[Opening EXERCISE INPUT section]
/-- The place of the instruction itself: past its X word. -/
def coreAt (code : List Word) (i : Nat) : Nat := if opAt code i = 0x3E then i + 1 else i

/-- The immediate of the instruction at a place, widened by an X word, as 64 bits (R108, R114). -/
def immAt (code : List Word) (i : Nat) (signed : Bool) : Nat :=
  let x : Option (BitVec 26) := if opAt code i = 0x3E then some (BitVec.ofNat 26 (fldAt code i 25 0)) else none
  let m : Imm := ⟨BitVec.ofNat 16 (fldAt code (coreAt code i) 15 0), x⟩
  if signed then (immS m).toNat else (immZ m).toNat

/-- The ALU function of two operands, by FN (R113). -/
def aluFn (fn : Nat) (a b : DWord) : DWord :=
  ([aluAdd, aluSub, aluMul, aluMulhu, aluAnd, aluOr, aluXor, aluAndn, aluShl, aluShr, aluSar, aluRol, aluMin, aluMax,
    aluMinu, aluMaxu, aluAdd, aluClz, aluCtz, aluPopc, aluBsw16, aluBsw32, aluBsw64].getD fn aluAdd) a b

/-- Values of a function of two operands: its value where both are known, else the bound given. -/
def both (a b : Span) (f : DWord → DWord → DWord) (bound : Span) : Span :=
  match a.value, b.value with
  | some x, some y => Span.one (f (BitVec.ofNat 64 x) (BitVec.ofNat 64 y)).toNat
  | _, _ => bound

/-- Values of an ALU function (R113). -/
def aluSpan (fn : Nat) (a b : Span) : Span :=
  let f := aluFn fn
  match fn with
  | 0x00 => both a b f (Span.fit (a.lo + b.lo) (a.hi + b.hi))
  | 0x02 => both a b f (Span.fit (a.lo * b.lo) (a.hi * b.hi))
  | 0x04 => both a b f ⟨0, min a.hi b.hi⟩
  | 0x07 => both a b f ⟨0, a.hi⟩
  | 0x09 => both a b f ⟨0, a.hi⟩
  | 0x0E => both a b f ⟨min a.lo b.lo, min a.hi b.hi⟩
  | 0x0F => both a b f ⟨max a.lo b.lo, max a.hi b.hi⟩
  | 0x10 => a.hull b
  | 0x11 | 0x12 | 0x13 => both a b f ⟨0, 64⟩
  | 0x14 => both a b f ⟨0, 2 ^ 16 - 1⟩
  | 0x15 => both a b f ⟨0, 2 ^ 32 - 1⟩
  | _ => both a b f Span.any

/-- Values that an I-format instruction writes (R114). -/
def immSpan (code : List Word) (i : Nat) (a d : Span) : Span :=
  let c := coreAt code i
  let z := Span.one (immAt code i false)
  let k := fldAt code c 5 0
  let len := fldAt code c 11 6 + 1
  match opAt code c with
  | 0x04 => aluSpan 0x00 a (Span.one (immAt code i true))
  | 0x05 => aluSpan 0x04 a z
  | 0x06 => aluSpan 0x05 a z
  | 0x07 => aluSpan 0x06 a z
  | 0x08 => both a (Span.one k) aluShl (Span.fit (a.lo * 2 ^ k) (a.hi * 2 ^ k))
  | 0x09 => ⟨a.lo / 2 ^ k, a.hi / 2 ^ k⟩
  | 0x0A => both a (Span.one k) aluSar Span.any
  | 0x11 =>
    (match a.value with
      | some x => Span.one (x % 2 ^ 32 + immAt code i true % 2 ^ 32 * 2 ^ 32)
      | none => Span.any)
  | 0x12 => both a (Span.one 0) (fun x _ => BitVec.ofNat 64 (bits x.toNat (k + len - 1) k)) ⟨0, 2 ^ len - 1⟩
  | 0x13 => both d a (fun x v => BitVec.ofNat 64
      (x.toNat - bits x.toNat (k + len - 1) k * 2 ^ k + bits v.toNat (len - 1) 0 * 2 ^ k)) Span.any
  | _ => Span.any

/-- The registers after the instruction at a place, one that neither branches nor counts a loop: an instruction whose
guard may be false leaves the old value too (R112). -/
def envAfter (code : List Word) (i : Nat) (e : Env) : Env :=
  let c := coreAt code i
  let op := opAt code c
  let rd := fldAt code c 25 21
  let a := e.get (fldAt code c 20 16)
  let guarded := fun (v : Span) =>
    if fldAt code c 10 7 = 0 then v else if fldAt code c 10 7 = 1 then e.get rd else v.hull (e.get rd)
  if op = 0x01 then
    let b := e.get (fldAt code c 15 11)
    e.put rd (if fldAt code c 6 0 = 0x10 then aluSpan 0x10 a b else guarded (aluSpan (fldAt code c 6 0) a b))
  else if (0x04 ≤ op ∧ op ≤ 0x0A) ∨ (0x11 ≤ op ∧ op ≤ 0x13) then e.put rd (immSpan code i a (e.get rd))
  else if op = 0x14 ∨ op = 0x16 ∨ op = 0x18 then
    e.put rd (if fldAt code c 12 12 = 0 then ⟨0, 2 ^ (8 * 2 ^ fldAt code c 15 14) - 1⟩ else Span.any)
  else match wordIn code c with
    | some w => (List.range 32).foldl (fun e r => if writesReg w r then e.put r Span.any else e) e
    | none => e

/-- Where control goes from a place, called routines among them, and the registers there (R123–R126). -/
def envOuts (code : List Word) (i : Nat) (e : Env) : List (Nat × Env) :=
  match opAt code i with
  | 0x21 =>
    let gc := fldAt code i 25 21
    (nextIn code i).map fun j => (j, e.put gc ⟨0, fldAt code i 19 10⟩)
  | 0x22 =>
    let gc := fldAt code i 25 21
    (nextIn code i).map fun j => (j, e.put gc ⟨0, (e.get gc).hi⟩)
  | 0x23 => ((callsAt code i).map fun j => (j, e.put 31 (Span.one (4 * (i + 1))))) ++ [(i + 1, Env.start)]
  | _ => (nextIn code i).map fun j => (j, envAfter code i e)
[Closing EXERCISE INPUT section]
#### [WHAT THE TASK REQUIRES]
In the records above, find each line with the word "toNat" and copy it.

#### [RESPONSE]
  if signed then (immS m).toNat else (immZ m).toNat
  | some x, some y => Span.one (f (BitVec.ofNat 64 x) (BitVec.ofNat 64 y)).toNat
  | 0x12 => both a (Span.one 0) (fun x _ => BitVec.ofNat 64 (bits x.toNat (k + len - 1) k)) ⟨0, 2 ^ len - 1⟩
      (x.toNat - bits x.toNat (k + len - 1) k * 2 ^ k + bits v.toNat (len - 1) 0 * 2 ^ k)) Span.any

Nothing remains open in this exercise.